======== Records to process ========

/-- I[31:26] of the form number `k` with the multiplier or accumulator input `m`, as the default has them:
forms 1 to 3 take every input that R162 allows, form 4 the constant 1.0 only (R320; DESIGN CHOICE,
notes/assumptions/34.md). -/
def formBits (k : Fin 4) (m : BitVec 3) : Option (BitVec 6) :=
  if k = 3 then (if m = 0b101#3 then some 0b001110#6 else none)
  else if m.toNat < 6 then some (BitVec.ofNat 3 (k.val + 1) ++ m) else none

/-- The form of a word of DA formats 1 to 4, by its default bits I[31:26], if there is one (R320).  Format
4 has no field M: form 4 implies 1.0 there, and for another form the encoding says what stands for M (DESIGN CHOICE,
notes/assumptions/34.md). -/
def Encoding.form (e : Encoding) (fmt : Format) (w : Word) : Option (BitVec 6) :=
  let m := field w e.daM 3
  match fmt with
  | .da1 => formBits e.daForms[0] m
  | .da2 => formBits e.daForms[1] m
  | .da3 => formBits e.daForms[2] m
  | _ => formBits e.daForms[3] (if e.daForms[3] = 3 then 0b101#3 else e.daImplied)

/-- DA formats 1 to 4 of the form `op` with every field in its default place (R160, R320, R321). -/
def Encoding.canonicalMac (e : Encoding) (op : BitVec 6) (w : Word) : Word :=
  let f := field w e.daF 1
  let s := field w e.daS 1
  op ++ (if e.daSignSwap then s ++ f else f ++ s)
    ++ 0#1 ++ field w e.daN 2 ++ e.operandField (field w e.daX 7) ++ e.operandField (field w e.daY 7)
    ++ e.operandField (field w e.daZ 7)

/-- DA format 5 with every field in its default place (R160). -/
def Encoding.canonicalSpecial (e : Encoding) (w : Word) : Word :=
  field w 27 5 ++ field w e.daG 4 ++ field w e.daN 2 ++ 0#7 ++ e.operandField (field w e.daY 7)
    ++ e.operandField (field w e.daZ 7)

/-- The word that means by default what `w` means under the encoding; none where the map of the DA formats
gives it no form. -/
def Encoding.canonical (e : Encoding) (fmt : Format) (w : Word) : Option Word :=
  match fmt with
  | .f3b => some (e.canonicalDo w e.doL 11)
  | .f3c => some (e.canonicalDo w e.doR 5)
  | .f6reg _ | .f6imm _ => some (e.canonicalAlu w)
  | .da1 | .da2 | .da3 | .da4 => (e.form fmt w).map (e.canonicalMac · w)
  | .da5 => some (e.canonicalSpecial w)
  | .f0b | .f3a | .f4a | .f4b | .f5 _ | .f7a | .f7bc | .f7d | .f8a | .f8b | .f8c => some w

/-- What a word is under an encoding: a bit in no field must be 0 (R136, R160, R175). -/
def decodeWith (e : Encoding) (w : Word) : Decoded :=
  match formatOf w with
  | none => .illegal
  | some fmt =>
    if w &&& ~~~e.covered fmt = 0#32 then need (e.canonical fmt w) .form decode
    else .reserved .unnamedBit

/-- The host's reading of the table: the instruction of a word whose low `nbits` bits are given. -/
def decodeTableWord (nbits w : Nat) : Option Instr :=
  match decode (BitVec.ofNat 32 (w % 2 ^ nbits)) with
  | .instr i => some i
  | _ => none

/-! ### The encoder -/

/-- A field of a format: its width and its bits. -/
abbrev Field := (w : Nat) × BitVec w

/-- The value of a row of fields, the most significant first. -/
def packNat (fs : List Field) : Nat := fs.foldl (fun acc f => acc * 2 ^ f.1 + f.2.toNat) 0

/-- The field of one bit. -/
def bit (b : Bool) : Field := ⟨1, if b then 1#1 else 0#1⟩

/-- Formats 0b and 1b (R133). -/
def fields0b (c : Cond) (rB : BitVec 5) (n : Half) : List Field :=
  [⟨5, 0b10000#5⟩, ⟨6, c.code⟩, ⟨5, rB⟩, ⟨16, n⟩]

/-- Formats 3a, 4a, 4b, 5a and 5b: a 6-bit opcode, two register fields and N (R134, R135, R137,
R138). -/
def fieldsReg2Imm (op : BitVec 6) (ra rb : BitVec 5) (n : Half) : List Field :=
  [⟨6, op⟩, ⟨5, ra⟩, ⟨5, rb⟩, ⟨16, n⟩]

/-- Format 3b (R136). -/
def fields3b (b m : Bool) (k : BitVec 7) (l : BitVec 11) : List Field :=
  [⟨7, 0b1000110#7⟩, bit b, bit m, ⟨7, k⟩, ⟨5, 0#5⟩, ⟨11, l⟩]

/-- Format 3c (R136). -/
def fields3c (b m : Bool) (k : BitVec 7) (rM : Reg) : List Field :=
  [⟨7, 0b1000111#7⟩, bit b, bit m, ⟨7, k⟩, ⟨11, 0#11⟩, ⟨5, rM.code⟩]

/-- Formats 6a and 6b (R139). -/
def fields6reg (sz : Size) (f : BitVec 4) (rD rS1 : Reg) (c : Cond) (rS2 : BitVec 5) : List Field :=
  [⟨1, sz.code⟩, ⟨6, 0b001100#6⟩, ⟨4, f⟩, ⟨5, rD.code⟩, ⟨5, rS1.code⟩, ⟨6, c.code⟩, ⟨5, rS2⟩]

/-- Formats 6c and 6d (R140). -/
def fields6imm (sz : Size) (f : BitVec 4) (rD : Reg) (n : Half) : List Field :=
  [⟨1, sz.code⟩, ⟨6, 0b001101#6⟩, ⟨4, f⟩, ⟨5, rD.code⟩, ⟨16, n⟩]

/-- Format 7a (R144). -/
def fields7a (t : Bool) (w : Width) (rH : BitVec 5) (l : Half) : List Field :=
  [⟨7, 0b0001110#7⟩, bit t, ⟨3, w.code⟩, ⟨5, rH⟩, ⟨16, l⟩]

/-- Format 7b (R145). -/
def fields7b (t : Bool) (w : Width) (rH : BitVec 5) (io : IoReg) : List Field :=
  [⟨7, 0b1001110#7⟩, bit t, ⟨3, w.code⟩, ⟨5, rH⟩, ⟨5, 0#5⟩, ⟨1, 1#1⟩, ⟨5, 0#5⟩, ⟨5, io.code⟩]

/-- Format 7c (R146). -/
def fields7c (t : Bool) (w : Width) (rH : BitVec 5) (rP : Reg) (rI : Increment) : List Field :=
  [⟨7, 0b1001110#7⟩, bit t, ⟨3, w.code⟩, ⟨5, rH⟩, ⟨5, rP.code⟩, ⟨6, 0#6⟩, ⟨5, rI.code⟩]

/-- Format 7d (R147). -/
def fields7d (t : Bool) (w : Width) (io : IoReg) (rP : Reg) (rI : Increment) : List Field :=
  [⟨7, 0b1001111#7⟩, bit t, ⟨3, w.code⟩, ⟨5, io.code⟩, ⟨5, rP.code⟩, ⟨6, 0#6⟩, ⟨5, rI.code⟩]

/-- Formats 8a, 8b and 8c (R148). -/
def fields8 (op : BitVec 3) (r : BitVec 5) (m : BitVec 24) : List Field :=
  [⟨3, op⟩, ⟨8, m.extractLsb' 16 8⟩, ⟨5, r⟩, ⟨16, m.extractLsb' 0 16⟩]

/-- DA formats 1 to 4 (R160). -/
def fieldsDa (fmt m : BitVec 3) (negT negP : Bool) (aN : AccNo) (x y : DaOperand) (z : DaDest) :
    List Field :=
  [⟨3, fmt⟩, ⟨3, m⟩, bit negT, bit negP, ⟨1, 0#1⟩, ⟨2, BitVec.ofFin aN⟩, ⟨7, x.code⟩, ⟨7, y.code⟩,
    ⟨7, z.code⟩]

/-- DA format 5 (R160, R163). -/
def fieldsDa5 (g : BitVec 4) (aN : AccNo) (y : DaOperand) (z : DaDest) : List Field :=
  [⟨5, 0b01111#5⟩, ⟨4, g⟩, ⟨2, BitVec.ofFin aN⟩, ⟨7, 0#7⟩, ⟨7, y.code⟩, ⟨7, z.code⟩]

/-- The field M naming an accumulator (R162). -/
def accField (a : AccNo) : BitVec 3 := BitVec.ofNat 3 a.val

/-- The field M naming the constant 0.0 or 1.0 (R162). -/
def constField (one : Bool) : BitVec 3 := if one then 0b101#3 else 0b100#3

/-- The fields of an instruction's word, by its format. -/
def encodeFields : Instr → List Field
  | .ifGoto c rB n => fields0b c rB.code n
  | .goto rB n => fields0b .always rB.code n
  | .nop rB n => fields0b .never rB.code n
  | .ret rM => fields0b .always rM.code 0
  | .ireturn => fields0b .always codePcsh 0
  | .goto24 rB m => fields8 0b101#3 rB.code m
  | .loopGoto rM rB n => fieldsReg2Imm 0b000011#6 rM.code rB.code n
  | .call rM rB n => fieldsReg2Imm 0b000100#6 rM.code rB.code n
  | .call24 rM m => fields8 0b111#3 rM.code m
  | .doImm k l => fields3b false false k l
  | .doReg k rM => fields3c false false k rM
  | .dolockImm k l => fields3b false true k l
  | .dolockReg k rM => fields3c false true k rM
  | .doblockImm l => fields3b true false 0 l
  | .doblockReg rM => fields3c true false 0 rM
  | .sftrst w0 => fields7b true (if w0 then .char else .byte) (Reg.code 0) .spc
  | .waiti => fields7b true .long (Reg.code 0) .spc
  | .bkpt w0 => fields7b true (if w0 then .short else .ushort) (Reg.code 0) .spc
  | .add3 sz rD rS3 n =>
    fieldsReg2Imm (sz.code ++ 0b00101#5) rD.code rS3.code n
  | .set rD n => fieldsReg2Imm 0b000101#6 rD.code (Reg.code 0) n
  | .addReg sz c rD rS1 rS2 => fields6reg sz 0b0000#4 rD rS1 c rS2.code
  | .incDec sz c rD rS dec => fields6reg sz 0b0000#4 rD rS c (constCode dec)
  | .spIncDec c dec => fields6reg .long 0b0000#4 Reg.sp Reg.sp c (constCode dec)
  | .subReg sz c rD rS1 rS2 => fields6reg sz 0b0100#4 rD rS1 c rS2.code
  | .subImm sz rD n => fields6imm sz 0b0100#4 rD n
  | .rsubImm sz rD n => fields6imm sz 0b0010#4 rD n
  | .neg sz c rD rS => fields6reg sz 0b0100#4 rD 0 c rS.code
  | .cmpReg sz c rD rS1 rS2 => fields6reg sz 0b0111#4 rD rS1 c rS2.code
  | .cmpImm sz rD n => fields6imm sz 0b0111#4 rD n
  | .crAddReg sz c rD rS1 rS2 => fields6reg sz 0b0011#4 rD rS1 c rS2.code
  | .crAddImm sz rD n => fields6imm sz 0b0011#4 rD n
  | .andReg sz c rD rS1 rS2 => fields6reg sz 0b1110#4 rD rS1 c rS2.code
  | .andImm sz rD n => fields6imm sz 0b1110#4 rD n
  | .bitReg sz c rD rS1 rS2 => fields6reg sz 0b1111#4 rD rS1 c rS2.code
  | .bitImm sz rD n => fields6imm sz 0b1111#4 rD n
  | .andcReg sz c rD rS1 rS2 => fields6reg sz 0b0110#4 rD rS1 c rS2.code
  | .orReg sz c rD rS1 rS2 => fields6reg sz 0b1010#4 rD rS1 c rS2.code
  | .orImm sz rD n => fields6imm sz 0b1010#4 rD n
  | .xorReg sz c rD rS1 rS2 => fields6reg sz 0b1000#4 rD rS1 c rS2.code
  | .xorImm sz rD n => fields6imm sz 0b1000#4 rD n
  | .shlReg sz c rD rS1 rS2 => fields6reg sz 0b0001#4 rD rS1 c rS2.code
  | .shlImm sz rD n => fields6imm sz 0b0001#4 rD n
  | .shrReg sz c rD rS1 rS2 => fields6reg sz 0b1100#4 rD rS1 c rS2.code
  | .shrImm sz rD n => fields6imm sz 0b1100#4 rD n
  | .sarReg sz c rD rS1 rS2 => fields6reg sz 0b1101#4 rD rS1 c rS2.code
  | .sarImm sz rD n => fields6imm sz 0b1101#4 rD n
  | .shl1 sz c rD rS => fields6reg sz 0b0001#4 rD rS c codePlusN
  | .shr1 sz c rD rS => fields6reg sz 0b1100#4 rD rS c codePlusN
  | .half sz c rD rS => fields6reg sz 0b1101#4 rD rS c codePlusN
  | .ror1 sz c rD rS rS2 => fields6reg sz 0b1001#4 rD rS c rS2.code
  | .rol1 sz c rD rS rS2 => fields6reg sz 0b1011#4 rD rS c rS2.code
  | .shiftOr rD rS n => fieldsReg2Imm 0b100100#6 rD.code rS.code n
  | .set24 rD m => fields8 0b110#3 rD.code m
  | .loadDirect w rH l => fields7a false w rH.code l
  | .storeDirect w rH l => fields7a true w rH.code l
  | .loadMem w rH rP rI => fields7c false w rH.code rP rI
  | .storeMem w rH rP rI => fields7c true w rH.code rP rI
  | .loadIo w rH io => fields7b false w rH.code io
  | .storeIo w rH io => fields7b true w rH.code io
  | .loadIor w io rP rI => fields7d false w io rP rI
  | .storeIor w io rP rI => fields7d true w io rP rI
  | .fmultAccStore aM f s aN x y z => fieldsDa 0b011#3 (accField aM) f s aN x y z
  | .fmultAccTap aM f s aN x y z => fieldsDa 0b010#3 (accField aM) f s aN x y z
  | .fmultAddStore aM f s aN x y z => fieldsDa 0b001#3 (accField aM) f s aN x y z
  | .fmultStore s aN x y z => fieldsDa 0b011#3 0b100#3 false s aN x y z
  | .fmultTap s aN x y z => fieldsDa 0b010#3 0b100#3 false s aN x y z
  | .faddStore f s aN x y z => fieldsDa 0b001#3 0b101#3 f s aN x y z
  | .faddTap f s aN x y z => fieldsDa 0b001#3 0b110#3 f s aN x y z
  | .floadStore f aN y z => fieldsDa 0b001#3 0b100#3 f false aN (.acc 0) y z
  | .fzeroAddStore f s aN x y z => fieldsDa 0b001#3 0b100#3 f s aN x y z
  | .fconstTap one f s aN x y z => fieldsDa 0b010#3 (constField one) f s aN x y z
  | .fconstStore one f s aN x y z => fieldsDa 0b011#3 (constField one) f s aN x y z
  | .ic aN y z => fieldsDa5 0b0000#4 aN y z
  | .oc aN y z => fieldsDa5 0b0001#4 aN y z
  | .float16 aN y z => fieldsDa5 0b0010#4 aN y z
  | .int16 aN y z => fieldsDa5 0b0011#4 aN y z
  | .round aN y z => fieldsDa5 0b0100#4 aN y z
  | .ifalt aN y z => fieldsDa5 0b0101#4 aN y z
  | .ifaeq aN y z => fieldsDa5 0b0110#4 aN y z
  | .ifagt aN y z => fieldsDa5 0b0111#4 aN y z
  | .float32 aN y z => fieldsDa5 0b1000#4 aN y z
  | .int32 aN y z => fieldsDa5 0b1001#4 aN y z
  | .ieee aN y z => fieldsDa5 0b1100#4 aN y z
  | .dsp aN y z => fieldsDa5 0b1101#4 aN y z
  | .seed aN y z => fieldsDa5 0b1110#4 aN y z

/-- The word of an instruction (R130). -/
def encode (i : Instr) : Word := BitVec.ofNat 32 (packNat (encodeFields i))

end Sys2Proof
end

========

Task statement -> In the entries above, the lines between the one holding "def accField (a" and the one holding "false false k l", inclusive, are to be printed exactly as written, and those alone.

Answer section ->
def accField (a : AccNo) : BitVec 3 := BitVec.ofNat 3 a.val

/-- The field M naming the constant 0.0 or 1.0 (R162). -/
def constField (one : Bool) : BitVec 3 := if one then 0b101#3 else 0b100#3

/-- The fields of an instruction's word, by its format. -/
def encodeFields : Instr → List Field
  | .ifGoto c rB n => fields0b c rB.code n
  | .goto rB n => fields0b .always rB.code n
  | .nop rB n => fields0b .never rB.code n
  | .ret rM => fields0b .always rM.code 0
  | .ireturn => fields0b .always codePcsh 0
  | .goto24 rB m => fields8 0b101#3 rB.code m
  | .loopGoto rM rB n => fieldsReg2Imm 0b000011#6 rM.code rB.code n
  | .call rM rB n => fieldsReg2Imm 0b000100#6 rM.code rB.code n
  | .call24 rM m => fields8 0b111#3 rM.code m
  | .doImm k l => fields3b false false k l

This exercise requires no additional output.